Preso no Recife nesta sexta-feira (13), por suspeita de tentar conseguir um passaporte português para o tenente-coronel Mauro Cid, o ex-ministro do Turismo Gilson Machado foi ouvido na superintendência da Polícia Federal, no bairro do Pina, na Zona Sul do Recife e negou envolvimento no caso.
Ao chegar no Instituto de Medicina Legal (IML), no bairro de Santo Amaro, para exame de corpo de delito, Machado disse à imprensa que entrou em contato com o consulado de Portugal no Recife para pedir um passaporte para o pai.
Após o exame, Machado foi levado para o Centro de Triagem e Observação Criminológica Professor Everardo Luna (Cotel), em Abreu e Lima, no Grande Recife, onde fica à disposição da Justiça. Ele está numa cela separada para garantir a integridade física dele.
O advogado de Machado, Célio Avelino, afirmou que não teve acesso ao processo e não sabe qual o motivo da prisão.
“A Polícia Federal recebeu, do ministro Alexandre de Moraes, um mandado de prisão preventiva, mas não disse os motivos da prisão. Ele prestou depoimento, esclareceu o que perguntaram a ele sobre se teria interferido para conseguir um passaporte para o tenente-coronel Mauro Cid. E ele disse que não. E é só isso que eu sei”, disse o advogado.
Mauro Cid
A defesa de Mauro Cid afirma que ele cumpre todas as medidas cautelares impostas pelo STF e nega que o tenente-coronel tenha pedido passaporte português ou que tenha planejado deixar o País.
Quem é Gilson Machado?
Machado ganhou destaque na política quando se aproximou do ex-presidente Jair Bolsonaro (PL), que o nomeou para assumir o Ministério do Turismo em 2020 após a demissão de Marcelo Álvaro Antônio (PSL).

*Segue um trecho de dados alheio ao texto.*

-- ==== Sys2Proof/Machine/Service.lean ====
section
/-! DEFINITION. What the resident service does on request: building contexts, loading and unloading kernels, jobs, queries and
collective groups, and the quotas it sets (14 R255 to R258; 17 R293; 18 R306; 20 R322 to R326, R371; 21 R343;
26 R366). The service's own choices (cores, frames, tables, indices) come with the step; a step whose choices could not be the
service's changes nothing (log 17). -/

namespace Sys2Proof.Machine

/-! ### Quotas (R371) -/

/-- A quota's total and what is reserved to each active tenant (R273, R287, R303, R310, R312). -/
def quotaTotal : QuotaKind → Nat
  | .nodes => 32768 | .buffers => 2048 | .fields => 1024 | .tlb => 4096 | .pages => 256
def quotaReserve : QuotaKind → Nat
  | .nodes => 256 | .buffers => 32 | .fields => 16 | .tlb => 64 | .pages => 2

/-- What a tenant holds of a resource; of one that is counted per die, the most on a die. -/
def quotaHeld (s : State) (tenant : Nat) (k : QuotaKind) : Nat :=
  match k with
  | .nodes => tenantNodes s tenant
  | .buffers => tenantBuffers s tenant
  | .fields => tenantFields s tenant
  | .tlb => (List.range 4).foldl
      (fun n d => max n ((getDie s d).tlb.filter fun x => x.tag != 0 && (getPart s x.tag).tenant == tenant).length) 0
  | .pages => (List.range 4).foldl (fun n d => max n (pageEntries s d tenant)) 0

def setQuota (t : Tenant) (k : QuotaKind) (v : Nat) : Tenant :=
  match k with
  | .nodes => { t with nodeQuota := v }
  | .buffers => { t with bufferQuota := v }
  | .fields => { t with fieldQuota := v }
  | .tlb => { t with tlbQuota := v }
  | .pages => { t with pageQuota := v }

/-- A quota that a tenant may be given: not below its reservation nor what it holds, and not above the total less the reservations of
the other active tenants (R371). -/
def quotaAllowed (s : State) (tenant : Nat) (kind : QuotaKind) (value : Nat) : Bool :=
  let others := (s.tenants.filter fun e => e.1 != tenant && e.2.active).length
  decide (quotaReserve kind ≤ value) && decide (value + others * quotaReserve kind ≤ quotaTotal kind)
    && decide (quotaHeld s tenant kind ≤ value)

def quotaOf (t : Tenant) : QuotaKind → Nat
  | .nodes => t.nodeQuota | .buffers => t.bufferQuota | .fields => t.fieldQuota | .tlb => t.tlbQuota | .pages => t.pageQuota

/-- Every active tenant's quotas are ones that it may be given. -/
def quotasInBounds (s : State) : Bool :=
  s.tenants.all fun e => !e.2.active
    || [QuotaKind.nodes, .buffers, .fields, .tlb, .pages].all fun k => quotaAllowed s e.1 k (quotaOf e.2 k)
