-- ==== Sys2Proof/Certificates/Slice0/Obligations.lean ====
section
/-! DEFINITION. The statements made about this machine, for the provers: encodings, the step and its frame, and what each
instruction and each step of the device does when it runs. -/

open Sys2Proof Sys2Proof.Machine

/-! ### Encodings -/

/-- Slots printed in the spec decode to the instructions they are printed for (04 R83, 05 R97 to R103, 06 R121, R125,
07 R135, R139, R152, 08 R168, R177, 09 R188, R204, 26). -/
def Obligations.PrintedSlotsDecode : Prop :=
  decodeSlot 0x100028308000000000000000 = .ok (.addR ⟨false, 0⟩ (.g 5) (.g 3) (.g 4) .i64) ∧
  decodeSlot 0x182838700000003FFFFFFFFF = .ok (.addI ⟨true, 2⟩ (.g 7) (.g 7) .i64 (-1)) ∧
  decodeSlot 0x230010091A2B3C4D5E6F7800 = .ok (.movi ⟨false, 0⟩ (.g (.g 2)) 0x0123456789ABCDEF) ∧
  decodeSlot 0x004C0000000007FFFFFFFFEA = .ok (.br ⟨false, 3⟩ (-3) 2) ∧
  decodeSlot 0x50C01840A180014000000000 = .ok (.ffma ⟨false, 0⟩ (.g 3) (.g 4) (.g 5) (.g 6) .bf16 .rtz) ∧
  decodeSlot 0x68422C60000600C000000000 = .ok (.vcvt ⟨false, 0⟩ 5 6 .e4m3 .f32 .rne true 1) ∧
  decodeSlot 0x800028308000114000000010 = .ok (.ld ⟨false, 0⟩ (.g 5) (.g 3) (.g 4) 5 true .rlx .pa 16) ∧
  decodeSlot 0xB0003071000CC14000000000 =
    .ok (.amo ⟨false, 0⟩ (.g 6) (.g 7) (.g 8) (.int .n32 .add) .ar .pk 0) ∧
  decodeSlot 0xA08050B00000208000000000 = .ok (.sense ⟨false, 0⟩ (.g 10) (.g 11) .box3 true .rlx .pa 0) ∧
  decodeSlot 0xE0006041A000000000000000 = .ok (.fork ⟨false, 0⟩ (.g 12) (.g 4) (.g 13) .same 0) ∧
  decodeSlot 0xF88038000000000000000009 = .ok (.crr ⟨false, 0⟩ (.g 7) false .cause)

/-- Decoding what was encoded gives the instruction back, for every well-formed instruction, with every operand at every
value its encoding admits (04 R70 to R85). -/
def Obligations.DecodeOfEncode : Prop :=
  ∀ i : Instr, i.wf = true → i.raw ≠ none → decodeSlot (encode i) = .ok i

/-- A slot whose OP is not assigned, or whose OP is 0 with another bit set, is refused with the code of step 2 of R81, and one
whose GD is 0b1000 with that of step 3; a slot that decodes to no instruction traps with the code of the check that fails,
and with its 96 bits in TVAL (04 R81). -/
def Obligations.IllegalSlotsTrap : Prop :=
  ((∀ n, mBits n 86 10 ≠ 0 → rowOf (mBits n 86 10) = none → decodeSlot n = .bad 0x001) ∧
   (∀ n, mBits n 86 10 = 0 → mBits n 0 86 ≠ 0 → decodeSlot n = .bad 0x008) ∧
   (∀ n, rowOf (mBits n 86 10) ≠ none → mBits n 82 4 = 8 → decodeSlot n = .bad 0x002)) ∧
  (∀ (s : State) (c l line code : Nat),
     let t := getStrand s c l
     lineFault line = none → isSlotPos t.pc.toNat = true → t.tgtPending = false →
     (slotSide (lineSlot line (slotIndex t.pc.toNat)) = .vector → simdTaken s c t.sid = false) →
     decodeSlot (lineSlot line (slotIndex t.pc.toNat)) = .bad code → trapEnters t code = true →
     runSlot line c l s = .next (putStrand s c l
       { t with epc := t.pc, cause := BitVec.ofNat 10 code,
                tval := BitVec.ofNat 128 (lineSlot line (slotIndex t.pc.toNat)), intrap := true, pc := t.tvec,
                status := .ready, mon := Vector.replicate 4 .disarmed }))
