-- ==== Sys2Proof/Laws/Map.lean ====
section
/-! SUPPORT. Laws of finite maps and of memory: read after write, what a write leaves, and the canonical form (03 R44). -/

namespace Sys2Proof.Machine

/-! ### Finite maps -/

section Maps
variable {α : Type}

@[simp] theorem nget?_nil (k : Nat) : nget? ([] : NMap α) k = none := rfl

@[simp] theorem nget?_nset_self (m : NMap α) (k : Nat) (v : α) : nget? (nset m k v) k = some v := by
  induction m with
  | nil => simp [nset, nget?]
  | cons e m ih =>
    obtain ⟨i, a⟩ := e
    simp only [nset]
    split_ifs with h1 h2
    · simp [nget?]
    · simp [nget?]
    · simp [nget?, h1, ih]

theorem nget?_nset_other (m : NMap α) {k k' : Nat} (v : α) (h : k' ≠ k) : nget? (nset m k v) k' = nget? m k' := by
  induction m with
  | nil => simp [nset, nget?, Ne.symm h]
  | cons e m ih =>
    obtain ⟨i, a⟩ := e
    simp only [nset]
    split_ifs with h1 h2
    · subst h1; simp [nget?, Ne.symm h]
    · simp [nget?, Ne.symm h]
    · simp only [nget?, ih]

theorem nget?_nset (m : NMap α) (k k' : Nat) (v : α) :
    nget? (nset m k v) k' = if k' = k then some v else nget? m k' := by
  split_ifs with h
  · subst h; exact nget?_nset_self ..
  · exact nget?_nset_other m v h

@[simp] theorem nget_nset_self (m : NMap α) (d : α) (k : Nat) (v : α) : nget (nset m k v) d k = v := by
  simp [nget]

theorem nget_nset_other (m : NMap α) (d : α) {k k' : Nat} (v : α) (h : k' ≠ k) :
    nget (nset m k v) d k' = nget m d k' := by
  simp [nget, nget?_nset_other m v h]

/-- Writing a key again forgets the first value. -/
@[simp] theorem nset_nset_self (m : NMap α) (k : Nat) (v w : α) : nset (nset m k v) k w = nset m k w := by
  induction m with
  | nil => simp [nset]
  | cons e m ih =>
    obtain ⟨i, a⟩ := e
    simp only [nset]
    split_ifs with h1 h2
    · simp [nset]
    · simp [nset]
    · simp [nset, h1, h2, ih]

@[simp] theorem nget?_nerase_self (m : NMap α) (k : Nat) : nget? (nerase m k) k = none := by
  induction m with
  | nil => rfl
  | cons e m ih =>
    obtain ⟨i, a⟩ := e
    by_cases h : i = k
    · simpa [nerase, h] using ih
    · simpa [nerase, nget?, h] using ih

theorem nget?_nerase_other (m : NMap α) {k k' : Nat} (h : k' ≠ k) : nget? (nerase m k) k' = nget? m k' := by
  induction m with
  | nil => rfl
  | cons e m ih =>
    obtain ⟨i, a⟩ := e
    by_cases h1 : i = k
    · subst h1; simpa [nerase, nget?, Ne.symm h] using ih
    · have : nerase ((i, a) :: m) k = (i, a) :: nerase m k := by simp [nerase, h1]
      rw [this]; simp only [nget?, ih]

/-- A property of every value of a map holds of what is read, when the default has it. -/
theorem nget_of_all {p : α → Prop} {m : NMap α} {d : α} (hm : ∀ e ∈ m, p e.2) (hd : p d) (k : Nat) :
    p (nget m d k) := by
  induction m with
  | nil => simpa [nget] using hd
  | cons e m ih =>
    obtain ⟨i, a⟩ := e
    by_cases h : i = k
    · simpa [nget, nget?, h] using hm (i, a) (by simp)
    · simpa [nget, nget?, h] using ih fun e he => hm e (by simp [he])

/-- A write keeps a property of every value. -/
theorem all_nset {p : α → Prop} {m : NMap α} (hm : ∀ e ∈ m, p e.2) (k : Nat) {v : α} (hv : p v) :
    ∀ e ∈ nset m k v, p e.2 := by
  induction m with
  | nil => simpa [nset] using hv
  | cons e m ih =>
    obtain ⟨i, a⟩ := e
    have ha := hm (i, a) (by simp)
    have hm' : ∀ e ∈ m, p e.2 := fun e he => hm e (by simp [he])
    simp only [nset]
    split_ifs with h1 h2 <;> intro e he <;> simp only [List.mem_cons] at he
    · rcases he with rfl | he
      exacts [hv, hm' e he]
    · rcases he with rfl | rfl | he
      exacts [hv, ha, hm' e he]
    · rcases he with rfl | he
      exacts [ha, ih hm' e he]

end Maps

/-! ### Memory -/

/-- Canonical form, as a property: addresses rise and no byte is 0. -/
theorem Memory.wf_iff (m : Memory) : m.wf = true ↔ m.Pairwise (fun x y => x.1 < y.1) ∧ ∀ e ∈ m, e.2 ≠ 0 := by
  induction m with
  | nil => simp [Memory.wf]
  | cons e m ih =>
    obtain ⟨a, b⟩ := e
    cases m with
    | nil => simp [Memory.wf]
    | cons e' m =>
      obtain ⟨a', b'⟩ := e'
      simp only [Memory.wf, Bool.and_eq_true, bne_iff_ne, ne_eq, decide_eq_true_eq, ih]
      constructor
      · rintro ⟨⟨hb, hlt⟩, hp, hz⟩
        refine ⟨List.pairwise_cons.2 ⟨?_, hp⟩, ?_⟩
        · intro x hx
          rcases List.mem_cons.1 hx with rfl | hx
          · exact hlt
          · exact Nat.lt_trans hlt ((List.pairwise_cons.1 hp).1 x hx)
        · intro x hx
          rcases List.mem_cons.1 hx with rfl | hx
          exacts [hb, hz x hx]
      · rintro ⟨hp, hz⟩
        have h := List.pairwise_cons.1 hp
        exact ⟨⟨hz (a, b) List.mem_cons_self, h.1 (a', b') List.mem_cons_self⟩, h.2,
          fun x hx => hz x (List.mem_cons_of_mem _ hx)⟩

theorem Memory.wf_nil : Memory.wf [] = true := rfl

/-- Every key of a map with one more key is that key or an old one. -/
theorem mem_nset {α : Type} {m : NMap α} {k : Nat} {v : α} {e : Nat × α} (h : e ∈ nset m k v) : e = (k, v) ∨ e ∈ m := by
  induction m with
  | nil => simpa [nset] using h
  | cons x m ih =>
    obtain ⟨i, a⟩ := x
    simp only [nset] at h
    split_ifs at h with h1 h2 <;> simp only [List.mem_cons] at h ⊢
    · tauto
    · tauto
    · rcases h with h | h
      · exact .inr (.inl h)
      · rcases ih h with h | h <;> tauto

/-- The keys of a map that rises still rise when one is written. -/
theorem pairwise_nset {α : Type} {m : NMap α} (h : m.Pairwise fun x y => x.1 < y.1) (k : Nat) (v : α) :
    (nset m k v).Pairwise fun x y => x.1 < y.1 := by
  induction m with
  | nil => simp [nset]
  | cons x m ih =>
    obtain ⟨i, a⟩ := x
    have hp := List.pairwise_cons.1 h
    simp only [nset]
    split_ifs with h1 h2
    · subst h1; exact List.pairwise_cons.2 ⟨hp.1, hp.2⟩
    · refine List.pairwise_cons.2 ⟨fun y hy => ?_, h⟩
      rcases List.mem_cons.1 hy with rfl | hy
      exacts [h2, Nat.lt_trans h2 (hp.1 y hy)]
    · refine List.pairwise_cons.2 ⟨fun y hy => ?_, ih hp.2⟩
      rcases mem_nset hy with rfl | hy
      · exact Nat.lt_of_le_of_ne (Nat.le_of_not_lt h2) h1
      · exact hp.1 y hy

/-- A byte written keeps the canonical form. -/
theorem Memory.wf_write {m : Memory} (h : m.wf = true) (a : Nat) (b : Byte) : (m.write a b).wf = true := by
  rw [Memory.wf_iff] at h ⊢
  unfold Memory.write
  split_ifs with hb
  · exact ⟨h.1.filter _, fun e he => h.2 e (List.mem_of_mem_filter he)⟩
  · refine ⟨pairwise_nset h.1 a b, fun e he => ?_⟩
    rcases mem_nset he with rfl | he
    exacts [hb, h.2 e he]

@[simp] theorem Memory.read_write_self (m : Memory) (a : Nat) (b : Byte) : (m.write a b).read a = b := by
  unfold Memory.write Memory.read
  split_ifs with h
  · simp [nget, h]
  · simp

theorem Memory.read_write_other (m : Memory) {a a' : Nat} (b : Byte) (h : a' ≠ a) : (m.write a b).read a' = m.read a' := by
  unfold Memory.write Memory.read
  split_ifs
  · simp [nget, nget?_nerase_other m h]
  · exact nget_nset_other m 0 b h

theorem Memory.wf_setBytes {m : Memory} (h : m.wf = true) (a n v : Nat) : (m.setBytes a n v).wf = true := by
  induction n generalizing m a v with
  | zero => exact h
  | succ n ih => exact ih (Memory.wf_write h a _) (a + 1) _

/-- Bytes outside those written keep their values. -/
theorem Memory.read_setBytes_outside (m : Memory) (b n v : Nat) {a : Nat} (h : a < b ∨ b + n ≤ a) :
    (m.setBytes b n v).read a = m.read a := by
  induction n generalizing m b v with
  | zero => rfl
  | succ n ih =>
    rw [Memory.setBytes, ih _ _ _ (by omega)]
    exact Memory.read_write_other m _ (by omega)

/-- Bytes read are those of the memory where it has not changed. -/
theorem Memory.bytes_congr {m m' : Memory} {b n : Nat} (h : ∀ a, b ≤ a → a < b + n → m'.read a = m.read a) :
    m'.bytes b n = m.bytes b n := by
  induction n generalizing b with
  | zero => rfl
  | succ n ih =>
    simp only [Memory.bytes]
    rw [h b (by omega) (by omega), ih fun a h1 h2 => h a (by omega) (by omega)]

/-- What was written is read. -/
theorem Memory.bytes_setBytes (m : Memory) (b n v : Nat) : (m.setBytes b n v).bytes b n = v % 2 ^ (8 * n) := by
  induction n generalizing m b v with
  | zero => simp [Memory.bytes, Nat.mod_one]
  | succ n ih =>
    simp only [Memory.setBytes, Memory.bytes]
    rw [Memory.read_setBytes_outside _ _ _ _ (.inl (Nat.lt_succ_self b)), Memory.read_write_self, ih,
      BitVec.toNat_ofNat]
    have : 2 ^ (8 * (n + 1)) = 2 ^ 8 * 2 ^ (8 * n) := by rw [← Nat.pow_add]; congr 1; omega
    rw [this, Nat.mod_mul]

theorem Memory.wf_setBits {m : Memory} (h : m.wf = true) (a w v : Nat) : (m.setBits a w v).wf = true :=
  Memory.wf_setBytes h _ _ _

/-- The bytes that hold none of the written bits keep their values. -/
theorem Memory.read_setBits_outside (m : Memory) (a w v : Nat) {b : Nat} (h : b < a / 8 ∨ a / 8 + byteSpan a w ≤ b) :
    (m.setBits a w v).read b = m.read b := Memory.read_setBytes_outside _ _ _ _ h

/-- Field bits of a number with a field replaced. -/
theorem bitsAt_setBits_self (n lo w v : Nat) : bitsAt (setBits n lo w v) lo w = v % 2 ^ w := by
  have hlo : 0 < 2 ^ lo := Nat.two_pow_pos lo
  have e : setBits n lo w v = n % 2 ^ lo + 2 ^ lo * (v % 2 ^ w + 2 ^ w * (n / 2 ^ (lo + w))) := by
    simp only [setBits, Nat.pow_add]; ring
  rw [bitsAt, e, Nat.add_mul_div_left _ _ hlo, Nat.div_eq_of_lt (Nat.mod_lt _ hlo), Nat.zero_add,
    Nat.add_mul_mod_self_left, Nat.mod_mod]

/-- A number of k bits is still one of k bits when a field within them is replaced. -/
theorem setBits_lt {n lo w v k : Nat} (hn : n < 2 ^ k) (h : lo + w ≤ k) : setBits n lo w v < 2 ^ k := by
  have h1 : n % 2 ^ lo < 2 ^ lo := Nat.mod_lt _ (Nat.two_pow_pos _)
  have h2 : v % 2 ^ w < 2 ^ w := Nat.mod_lt _ (Nat.two_pow_pos _)
  obtain ⟨d, rfl⟩ := Nat.exists_eq_add_of_le h
  have h3 : n / 2 ^ (lo + w) < 2 ^ d := Nat.div_lt_of_lt_mul (by rwa [← Nat.pow_add])
  have h4 : n % 2 ^ lo + v % 2 ^ w * 2 ^ lo < 2 ^ (lo + w) := by
    have : v % 2 ^ w * 2 ^ lo + 2 ^ lo ≤ 2 ^ w * 2 ^ lo := by
      calc v % 2 ^ w * 2 ^ lo + 2 ^ lo = (v % 2 ^ w + 1) * 2 ^ lo := by ring
        _ ≤ 2 ^ w * 2 ^ lo := Nat.mul_le_mul_right _ h2
    rw [Nat.pow_add, Nat.mul_comm (2 ^ lo)]; omega
  calc setBits n lo w v < 2 ^ (lo + w) + n / 2 ^ (lo + w) * 2 ^ (lo + w) := by unfold setBits; omega
    _ = (n / 2 ^ (lo + w) + 1) * 2 ^ (lo + w) := by ring
    _ ≤ 2 ^ d * 2 ^ (lo + w) := Nat.mul_le_mul_right _ h3
    _ = 2 ^ (lo + w + d) := by rw [← Nat.pow_add]; congr 1; omega

theorem Memory.bytes_lt (m : Memory) (b n : Nat) : m.bytes b n < 2 ^ (8 * n) := by
  induction n generalizing b with
  | zero => simp [Memory.bytes]
  | succ n ih =>
    have h1 := (m.read b).isLt
    have h2 := ih (b + 1)
    have : 2 ^ (8 * (n + 1)) = 2 ^ 8 * 2 ^ (8 * n) := by rw [← Nat.pow_add]; congr 1; omega
    simp only [Memory.bytes, this]
    omega

theorem byteSpan_covers (a w : Nat) : a % 8 + w ≤ 8 * byteSpan a w := by unfold byteSpan; omega

/-- What was written at a bit address is read there (R44). -/
theorem Memory.bits_setBits_self (m : Memory) (a w v : Nat) : (m.setBits a w v).bits a w = v % 2 ^ w := by
  unfold Memory.bits Memory.setBits
  rw [Memory.bytes_setBytes, Nat.mod_eq_of_lt (setBits_lt (Memory.bytes_lt ..) (byteSpan_covers a w)),
    bitsAt_setBits_self]

end Sys2Proof.Machine
end

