/-! ### Codes of clauses (R215) -/

/-- The subfields whose code differs from the value written, and one whose code is that value. -/
inductive SkasClause where
  | pro | tn | len | pri | width
  | plain (w : Nat)
  deriving DecidableEq, Repr

/-- The code of a clause's value; none for a value that the clause does not take. Of pri= an absent value is `inh`. -/
def SkasClause.code (k : SkasClause) (v : Option Int) : Option Nat :=
  let within (lo hi : Int) (f : Int → Nat) : Option Nat := v.bind fun n => if lo ≤ n ∧ n ≤ hi then some (f n) else none
  match k with
  | .pro => within 1 64 fun n => (n - 1).toNat
  | .tn => within 1 8 fun n => (n - 1).toNat
  | .len => within 0 16 fun n => n.toNat % 16
  | .width => within 1 64 fun n => n.toNat % 64
  | .pri => match v with
    | none => some 0
    | some _ => within 0 7 fun n => n.toNat + 1
  | .plain w => v.bind (skasFit false w)

/-- A slot that skas encodes traps at no step from 2 to 8 of R81. -/
def skasSlotOk (bits : Nat) : Bool :=
  match decodeSlot bits with
  | .ok _ => true
  | .bad _ => false

/-! ### Slots in lines (R216, R217) -/

/-- What a symbol leaves in a slot or datum: a relocation's kind, where its field lies above the first bit, its width, the symbol and the
addend (R214, R222). -/
structure SkasRef where
  kind : Nat
  at_ : Nat
  width : Nat
  sym : String
  addend : Int
  deriving DecidableEq, Repr

/-- How a field takes its value: as a natural or a signed number that fits, as either of both (a register's 64 bits; W of MOVI), modulo
its width (.bits), or as a branch's target. -/
inductive SkasTake where
  | natural | signed | word | wide | modulo | branch
  deriving DecidableEq, Repr

/-- The kind of the relocation that a field allows (R222). -/
def SkasTake.kind : SkasTake → Nat
  | .natural | .word | .modulo => 1
  | .signed => 2
  | .branch => 3
  | .wide => 4

/-- A value in a field of w bits; none when it does not fit (R214). -/
def SkasTake.fit (t : SkasTake) (w : Nat) (v : Int) : Option Nat :=
  match t with
  | .natural => skasFit false w v
  | .signed => skasFit true w v
  | .word | .wide => if intLo true w ≤ v ∧ v ≤ intHi false w then some (wrapTo w v) else none
  | .modulo => some (wrapTo w v)
  | .branch => none

/-- A field whose value waits until the places of the source are known: where it lies above the first bit, its width and its
expression. -/
structure SkasUse where
  take : SkasTake
  at_ : Nat
  width : Nat
  e : SkasExpr
  deriving DecidableEq, Repr

/-- The value of a sum that the final addresses do not change: of each section, the labels in it and the location stand with factors that
cancel. `place` gives the section and the offset of a name, `own` those of the field. -/
def SkasSum.fixed (place : String → Option (Nat × Nat)) (own : Nat × Nat) (s : SkasSum) : Option Int :=
  (s.terms.mapM fun e => (if e.1 == "." then some own else place e.1).map fun p => (p, e.2)).bind fun ps =>
    let balanced := ps.all fun p => (ps.foldl (fun n q => if q.1.1 = p.1.1 then n + q.2 else n) 0) == 0
    if balanced then some (ps.foldl (fun n p => n + p.2 * p.1.2) s.const) else none

/-- A sum in which the location is a number, as a symbol and an addend; none for another form. -/
def SkasSum.linear (loc : Nat) (s : SkasSum) : Option (String × Int) :=
  let dot := ((s.terms.find? fun e => e.1 == ".").map (·.2)).getD 0
  match s.terms.filter fun e => e.1 != "." with
  | [(x, 1)] => some (x, s.const + dot * loc)
  | _ => none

Antes disso, Machado ficou conhecido por participar das lives semanais do ex-presidente durante o pico das mortes pela Covid-19 na pandemia, quando apareceu tocando sanfona.
Ele também foi presidente da Agência Brasileira de Promoção Internacional do Turismo (Embratur). O cargo teve início em maio de 2019, após rápida passagem pela secretaria de Ecoturismo e Cidadania Ambiental do ministério do Meio Ambiente.
Em março de 2022, deixou o ministério para poder concorrer a uma cadeira no Senado Federal pelo seu estado, Pernambuco, mas perdeu para Teresa Leitão (PT).
Na sequência, Bolsonaro o nomeou novamente para o cargo de diretor-presidente da Embratur, o qual teria um mandato de 4 anos, durante o terceiro governo do presidente Luiz Inácio Lula da Silva (PT).